Fast determination of available versions in a custom ivy layout repository

I want to outline, what we do.

We have to cope with an ivy custom layout and artefacts which are put into it. We need to find all available versions in a certain directory. Since we can’t properly use the search api because GAV search is only supported for maven artifacts and not for custom ivy layouts, we have implemented an mechanism to fetch all assets using pagination from the nexus 3 api. Unfortunately, when run, this takes too much of time because the selection of which assets have to be looked for, is not reducable. That is, you seem to have to consume all artefacts using pagination, which is already taking too much time.
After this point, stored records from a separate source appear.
theorem State.vElem_noLanes {e : Ew} {rm : BitVec 3} {b a d : Reg} {op : EwOp} (hm : (s.mode rm).isSome = true)
    (hb : e.x = true → b.toNat < 16) : s.vElem e rm b a d op = s.raise 56 (s.iss.w1.setWidth 64) := by
  unfold State.vElem
  have scalar (h : (e.x && isFp (s.vt a) && !e.shift) = true) : b.toNat < 16 := by
    simp only [Bool.and_eq_true] at h
    obtain ⟨⟨hx, -⟩, -⟩ := h
    exact hb hx
  exact State.vGuard_noLanes hn (Bool.or_eq_false_iff.2 ⟨roundingForm_legal fun _ _ => hm, scalar_legal scalar⟩)
theorem State.vReduce_noLanes {sc rounds : Bool} {rm : BitVec 3} {a d : Reg} {op : Tag → EwOp} (hm : (s.mode rm).isSome = true)
    (hd : sc = true → d.toNat < 16) : s.vReduce sc rounds rm a d op = s.raise 56 (s.iss.w1.setWidth 64) := by
  unfold State.vReduce
  exact State.vGuard_noLanes hn (Bool.or_eq_false_iff.2
    ⟨roundingForm_legal fun _ _ => hm, scalar_legal fun h => hd (Bool.and_eq_true_iff.1 h).1⟩)
theorem State.vFused_noLanes {neg : Bool} {c b a d : Reg} (hm : s.dyn.isSome = true) :
    s.vFused neg c b a d = s.raise 56 (s.iss.w1.setWidth 64) := by
  unfold State.vFused
  exact State.vGuard_noLanes hn (rounding_legal fun _ => hm)
theorem State.vSpecial_noLanes {rm : Rnd} {a d : Reg} {lat : Nat} {op : BitVec 3 → Nat → Nat × FlagSet}
    (hm : (s.mode (rndCode rm)).isSome = true) : s.vSpecial rm a d lat op = s.raise 56 (s.iss.w1.setWidth 64) := by
  unfold State.vSpecial
  exact State.vGuard_noLanes hn (rounding_legal fun _ => hm)
/-- What asks for lanes before anything else finds none. -/
theorem State.lanesFirst_noLanes {t : State} :
    (if s.cf.nLanes == 0 then s.raise 56 (s.eval56 false) else t) = s.raise 56 (s.iss.w0.setWidth 64) :=
  (if_pos (beq_iff_eq.2 hn)).trans (congrArg _ (State.eval56_noLanes hn false))
theorem execVsbind_noLanes {a d : Reg} : execVsbind a d s = .next (s.raise 56 (s.iss.w0.setWidth 64)) :=
  congrArg _ (State.lanesFirst_noLanes hn)
theorem execVsfree_noLanes {d : Reg} : execVsfree d s = .next (s.raise 56 (s.iss.w0.setWidth 64)) :=
  congrArg _ (State.lanesFirst_noLanes hn)
theorem execVfree_noLanes : execVfree s = .next s := congrArg _ (if_pos (beq_iff_eq.2 hn))
end

/-- VSCAN with fx[3] set is illegal whatever else it meets (R40, R292; log entry 10). -/
theorem execVscan_reserved {s : State} {rm : BitVec 3} {a d : Reg} : execVscan true rm a d s = .next s.illegalA := rfl

/-- Settles O57: once its codes and registers are legal, the guard of each instruction finds no lanes, and VFREE no grant. -/
theorem vectorInstructionsNeedLanes : Obligations.VectorInstructionsNeedLanes := by
  unfold Obligations.VectorInstructionsNeedLanes
  intro s x e sat r rm t cond tb fmt h c b a d hn hf h5 h6 hx he A C
  have hr : (s.mode r).isSome = true := State.mode_isSome hf h5 h6
  have hrm : (s.mode (rndCode rm)).isSome = true := State.mode_isSome hf (rndCode_not_reserved rm).1 (rndCode_not_reserved rm).2
  have hdyn : s.dyn.isSome = true := State.mode_isSome hf (by decide) (by decide)
  have binary {op : EwOp} {lat : Nat} {sh same takes rounds : Bool} {rtag : Tag} {q : BitVec 3} (hq : (s.mode q).isSome = true) :
      (.next (s.vElem (Ew.mk x false sh same takes rounds lat rtag) q b a d op) : Out) = A := congrArg _ (State.vElem_noLanes hn hq hx)
  have two {op : EwOp} {lat : Nat} {sh same takes rounds : Bool} {rtag : Tag} :
      (.next (s.vElem (Ew.mk x false sh same takes rounds lat rtag) r b a d op) : Out) = A := binary hr
  have unary {op : EwOp} : (.next (s.vElem (s.ewUnary a) r 0 a d op) : Out) = A :=
    congrArg _ (State.vElem_noLanes hn hr (absurd · Bool.false_ne_true))
  have fused {neg : Bool} : (.next (s.vFused neg c b a d) : Out) = A := congrArg _ (State.vFused_noLanes hn hdyn)
  have reduce {rounds : Bool} {q : BitVec 3} {op : Tag → EwOp} (hq : (s.mode q).isSome = true) :
      (.next (s.vReduce e rounds q a d op) : Out) = A := congrArg _ (State.vReduce_noLanes hn hq he)
  have special {lat : Nat} {op : BitVec 3 → Nat → Nat × FlagSet} : (.next (s.vSpecial rm a d lat op) : Out) = A :=
    congrArg _ (State.vSpecial_noLanes hn hrm)
  have guardA {srcs : List Reg} {dst : Option Reg} {bad pairs ok : Bool} {rtag : Tag} {go : State → State} (hb : bad = false) :
      (.next (s.vGuard (VIn.mk true srcs dst bad pairs ok rtag) go) : Out) = A := congrArg _ (State.vGuard_noLanes hn hb)
  have guardC {srcs : List Reg} {dst : Option Reg} {pairs ok : Bool} {rtag : Tag} {go : State → State} :
      (.next (s.vGuard (VIn.mk false srcs dst false pairs ok rtag) go) : Out) = C := congrArg _ (State.vGuard_noLanes hn rfl)
  exact ⟨⟨two, two, two, two, two, two, two, two, two, two, binary rfl, unary, unary, guardA rfl⟩,
    ⟨fused, fused, guardA rfl, guardA (rounding_legal fun _ => hdyn)⟩,
    ⟨reduce hr, reduce rfl, reduce rfl, guardA (rounding_legal fun _ => hr), execVscan_reserved, guardA rfl⟩,
    ⟨special, special, special, special⟩,
    ⟨guardA (Option.isNone_eq_false_iff.2 hr), guardA rfl, guardA rfl, guardA rfl, guardA rfl⟩,
    ⟨guardC, guardC, guardC, guardC, execVsbind_noLanes hn, execVsfree_noLanes hn⟩, execVfree_noLanes hn⟩

end Sys2Proof.Machine
end

section
/-! Elementwise vector instructions (08_vector_pool.md R274, R277, R287, R288). -/

namespace Sys2Proof.Machine
open Sys2Proof.Safety

/-! ## The elements of an operation by its tag (R277, R287) -/

section
variable {t : Tag} {sat : Bool} {g : Fmt → BitVec 3 → Nat → Nat → Nat × FlagSet} {int : Int → Int → Int} {m : BitVec 3}

theorem arithOp_fp {f : Fmt} (h : tagFmt t = some f) : arithOp t sat g int m = g f m := by
  funext p q
  rw [arithOp, h]
theorem arithOp_int (h : tagFmt t = none) :
    arithOp t sat g int m = fun p q => narrow (tagSigned t) sat (tagBits t) (int (elemInt t p) (elemInt t q)) := by
  funext p q
  rw [arithOp, h]
theorem tagFmt_of_isIntTag (h : isIntTag t = true) : tagFmt t = none := by
  cases t with
  | i32 | n32 | i16 | n16 | i8 | n8 => rfl
  | _ => cases h
theorem tagFmt_of_not_isFp (h : isFp t = false) : tagFmt t = none := Option.not_isSome_iff_eq_none.1 (Bool.eq_false_iff.1 h)
theorem isArith_of_isIntTag (h : isIntTag t = true) : isArith t = true := by rw [isArith, h, Bool.or_true]
theorem not_isFp_of_shifts (h : isIntTag t = true ∨ t = .raw) : ¬ isFp t = true := by
  obtain h | rfl := h
  · rw [isFp, tagFmt_of_isIntTag h]
    exact Bool.false_ne_true
  · exact Bool.false_ne_true
end

/-! ## The guard and the operands of an elementwise form (R288) -/

section
variable {s : State} {rm : BitVec 3} {b a d : Reg} {x shift same takes rounds : Bool} {lat : Nat} {rtag : Tag} {op : EwOp}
Our general goal is to collect all versions in a certain group directory and prepare them to get into a selection box in jenkins on a manual startup.

I’m thinking of the following procedures:

a) Using a script to prepare the collection directly on the server? (Is it faster? How can I find about the API that can be used within such a script?)
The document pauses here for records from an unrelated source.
-- ==== Sys2Proof/Config.lean ====
section
/-! DEFINITION. What the spec leaves open, and functions that it names and does not define. All are
opaque: nothing can be proved of a value of theirs, so what holds of the model holds whatever they
are. -/
namespace Sys2Proof.Config

/-- The value of a result that the spec leaves undefined or unstated, by the counter `State.free`
(DESIGN CHOICE, log entry 2). -/
opaque freeValue : Nat → BitVec 64

/-- The FN functions of Table VEC-5 other than the reciprocal, on the FP32 encodings of finite operands: the device's
own fixed value (R87), which the model takes where it meets the bound of R97. -/
opaque fnValue : Nat → BitVec 32 → BitVec 32

/-- What a stage reads of an operand whose value its lane format cannot hold, by stage-0 lane format,
lane format and value: a fixed function of them (R87) that no rule states (DESIGN CHOICE, log entry 2). -/
opaque laneValue : Nat → Nat → BitVec 64 → BitVec 64

/-- What the codec decodes of an element past a compressed block's nibbles, by block and element: no
rule states it (DESIGN CHOICE, log entry 2). -/
opaque codecExtra : Bytes → Nat → BitVec 16

/-- The bodies of LANE and STATE frames, which no rule lays out (R197, R217, DESIGN CHOICE, log entry 118). -/
opaque laneBody : Fin 4 → Fin 5 → Bool → BitVec 64 → Bytes
opaque stateBody : Bool → Bytes

/-- SHAKE256, the first `n` bits of its output (R319). -/
opaque shake256 : Bytes → (n : Nat) → BitVec n

/-- The context, numbered by the rows of Table SEC-1, under which an Ed448 signature of a message was made with the private
half of a key, if it was: a signature made under one context verifies under no other (R319). -/
opaque signedUnder : BitVec 456 → Bytes → BitVec 912 → Option Nat

/-- Whether an Ed448 signature verifies, by context, public key, message and signature (R319). -/
def ed448Verify (ctx : Nat) (key : BitVec 456) (msg : Bytes) (sig : BitVec 912) : Bool := decide (signedUnder key msg sig = some ctx)

/-- An Ed448 signature by context, private key and message, and the public half of a private key (R318, R319). -/
opaque ed448Sign : Nat → BitVec 456 → Bytes → BitVec 912
opaque ed448Public : BitVec 456 → BitVec 456

/-- The 256-bit identity seed in the fuses (R318). -/
opaque seed : BitVec 256

/-- The GCM tag over an empty plaintext, by key and authenticated data (R325). -/
opaque gcmTag : BitVec 256 → Bytes → BitVec 128

/-- The vendor certificate signature in one-time memory (R318). -/
opaque certSig : BitVec 912

/-- The vendor root key in the boot ROM (R318). -/
opaque vendorKey : BitVec 456

/-- The vendor image key (R319). -/
opaque imageKey : BitVec 456

/-- The fused 16-byte device serial (R318, GEN_SERIAL). -/
opaque serial : BitVec 128

/-- The nonces and private halves of X448 ephemerals that the device draws, by the counter `State.free` (R216,
R325). -/
opaque random : Nat → BitVec 448

/-- X448: the public half of an ephemeral, and the value that a private half shares with a peer's public half (R326, R327). -/
opaque x448Public : BitVec 448 → BitVec 448
opaque x448 : BitVec 448 → BitVec 448 → BitVec 448

/-- The shard digest of A_0 of a shard that another device of the site holds, by job and shard: at a fresh start it reaches
the site lead by a way that no rule gives (R283, DESIGN CHOICE, log entry 18). -/
opaque otherShard : Nat → BitVec 32 → BitVec 256

/-- Where the working copy of a master weight stands, by job, region and element: region and element there, element format,
tensor id, and the element's number in its tensor. They stand in the job's program (R77, R158, R272, DESIGN CHOICE, log
entry 18). -/
opaque workingOf : Nat → Nat → Nat → Option (Nat × Nat × Nat × BitVec 32 × Nat)

/-- The length of a scan chain in bits, less one (R384): the device's own. -/
opaque chainLength : Nat → Nat

end Sys2Proof.Config
end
b) Writing some kind of “plugin” to perform the task. (Is it possible at all, how to get into it?)

c) Possible extension of the assets api to support server side file system based reduction of results? Or extending search api to custom ivy layouts?

d) Possibly the most simple: Support custom ivy layout by defining it in the nexus administration? (May be I missed a switch…)
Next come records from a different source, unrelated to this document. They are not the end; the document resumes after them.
-- ==== Sys2Proof/Machine/Contain.lean ====
section
/-! DEFINITION. Aborts, the step ledger, and the containment of faults (chapters 6 and 14): the shared
operations that every fault source uses. -/
namespace Sys2Proof.Machine

/-! ## Codebook slots (R191) -/

/-- A job's codec slot. -/
def Job.slot (x : Job) (k : Nat) : CodeSlot := look x.slots k CodeSlot.reset

/-- Free codebook slots of a job. -/
def Job.freeSlots (x : Job) : List Nat := (List.range 16).filter (fun k => (x.slot k).st = .free)

def State.modSlot (s : State) (j k : Nat) (f : CodeSlot → CodeSlot) : State :=
  s.modJob j (fun x => { x with slots := store x.slots k (f (x.slot k)) CodeSlot.reset })

/-- A CLOSING slot whose counts are zero becomes FREE. -/
def CodeSlot.settle (c : CodeSlot) : CodeSlot :=
  if c.st = .closing ∧ c.queued = 0 ∧ c.stored = 0 then { c with st := .free } else c

/-- At the end of an attempt, a slot without the persist flag closes; at a job's stop every slot
does. -/
def endSlots (s : State) (j : Nat) (stop : Bool) : State :=
  (List.range 16).foldl (fun s k => s.modSlot j k (fun c =>
    if c.st = .free ∨ (!stop && c.persist) then c
    else CodeSlot.settle { c with st := .closing, stored := 0, queued := if stop then 0 else c.queued })) s

/-! ## The ring of the gradient log (R183) -/

def State.glogOn (s : State) (j : Nat) : Bool :=
  decide (s.fld MEM_GLOG_SIZE_log_en = 1) && decide (s.fld MEM_GLOG_SIZE_log_job = j)

def State.glogBase (s : State) : Nat := s.fld MEM_GLOG_BASE_base * 65536
def State.glogSize (s : State) : Nat := s.fld MEM_GLOG_SIZE_size * 65536

/-- Bytes that an entry occupies (Table MEM-9). -/
def GEntry.size (e : GEntry) : Nat := (32 + e.grad.length + 63) / 64 * 64

/-- A log entry of Table MEM-9. -/
def GEntry.bytes (e : GEntry) : Bytes :=
  let b := toLE 8 e.step.toNat ++ toLE 8 e.row.toNat ++ toLE 2 e.table ++ toLE 2 e.grad.length ++ toLE 4 e.origin.toNat ++
    toLE 2 e.tile ++ toLE 2 e.seq ++ toLE 4 e.position ++ e.grad
  b ++ List.replicate (e.size - b.length) 0

/-- The control words follow the ring: head, committed tail and provisional tail, as bytes counted since the
job started (DEDUCED, log entry 16). -/
def glogSync (s : State) (j : Nat) : State :=
  if s.glogOn j then
    let x := s.job j
    let size (l : List GEntry) : Nat := (l.map GEntry.size).sum
    s.setMem (s.glogBase + 16384) (toLE 8 x.gHead ++ toLE 8 (x.gHead + size (x.glog.filter (·.committed))) ++
      toLE 8 (x.gHead + size x.glog))
  else s

/-! ## The step ledger (R163 to R165) -/

/-- Exception kinds of the ledger, in the order of its records. -/
def excInvProd : Nat := 0
def excInvSum : Nat := 1
def excAccOvf : Nat := 2
def excVecInv : Nat := 3
def excVecDz : Nat := 4
def excVecOvf : Nat := 5
def excLookup : Nat := 6

/-- The order of first occurrences (R70): frame, tile, index, row, array, column. -/
def Exc.before (a b : Exc) : Bool :=
  let k (x : Exc) : List Nat := [x.frame, x.tile, x.index, x.row, x.array, x.column]
  decide (k a < k b)

/-- Take an exception into the ledger entry under construction; lookups keep the earliest (R70, R106). -/
def Ledger.note (l : Ledger) (e : Exc) : Ledger :=
  let r := look l.excs e.kind ⟨0, none⟩
  let first := match r.first with
    | none => e
    | some f => if e.kind ≠ excLookup ∧ e.before f then e else f
  { l with
    excs := store l.excs e.kind ⟨satTo 32 (r.count + 1), some first⟩ ⟨0, none⟩ }

/-- Add conversion counts of a tensor to a list kept in ascending id. -/
def addTensor (x : Tensor) : List Tensor → List Tensor
  | [] => [x]
  | y :: r =>
    if x.id.toNat < y.id.toNat then x :: y :: r
    else if x.id = y.id then
      { id := y.id, scaled := y.scaled || x.scaled, sat := y.sat + x.sat, zero := y.zero + x.zero, flush := y.flush + x.flush,
        nonzero := y.nonzero + x.nonzero, nan := y.nan + x.nan } :: r
    else y :: addTensor x r

/-- An exception record (Table STP-8). The frame of a lookup is its request tag, its tile and index
the index position; what the table gives no meaning there is free. -/
def excBytes (kind : Nat) (r : ExcRec) (free : Nat) : Bytes :=
  match r.first with
  | none => List.replicate 16 0
  | some e =>
    if kind = excLookup then
      toLE 4 r.count ++ toLE 4 e.frame ++ toLE 4 e.row ++ toLE 4 (Config.freeValue free).toNat
    else
      toLE 4 r.count ++ toLE 4 e.frame ++ toLE 2 e.tile ++ toLE 2 e.index ++ toLE 2 e.row ++
        toLE 1 e.array ++ toLE 1 e.column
I’m happy for all your suggestions.

If nothing works, possibly we have to run some scheduled tooling which performs the long running pagination fetch and saves the results, so our jenkins pipeline can consume it from there. (We would avoid such an overhead.)

Thanks,
Fred

Can you use a prefix for your search? i.e. /foo/bar/*

You could also write a custom repository format there are some samples e.g. - nexus-repository-composer these could also give an example about how to write your own plugin.

There is public code for parts of Nexus, here’s a link to a random REST endpoint

Thanks for the answer. No, with the asset api, there’s only a complete list returned, paginated. It can only be reduced to a single repository. It takes “years” to gather all of it.

I’ve tried to get it by using the network analysis tool of my browser. I see before login there’s an Cookie: NX-ANTI-CSRF-TOKEN and then the user session set to the cookie after login. I haven’t been able to reproduce this authentication chain.

The other options will create much more development effort. Probably more than I am able to do.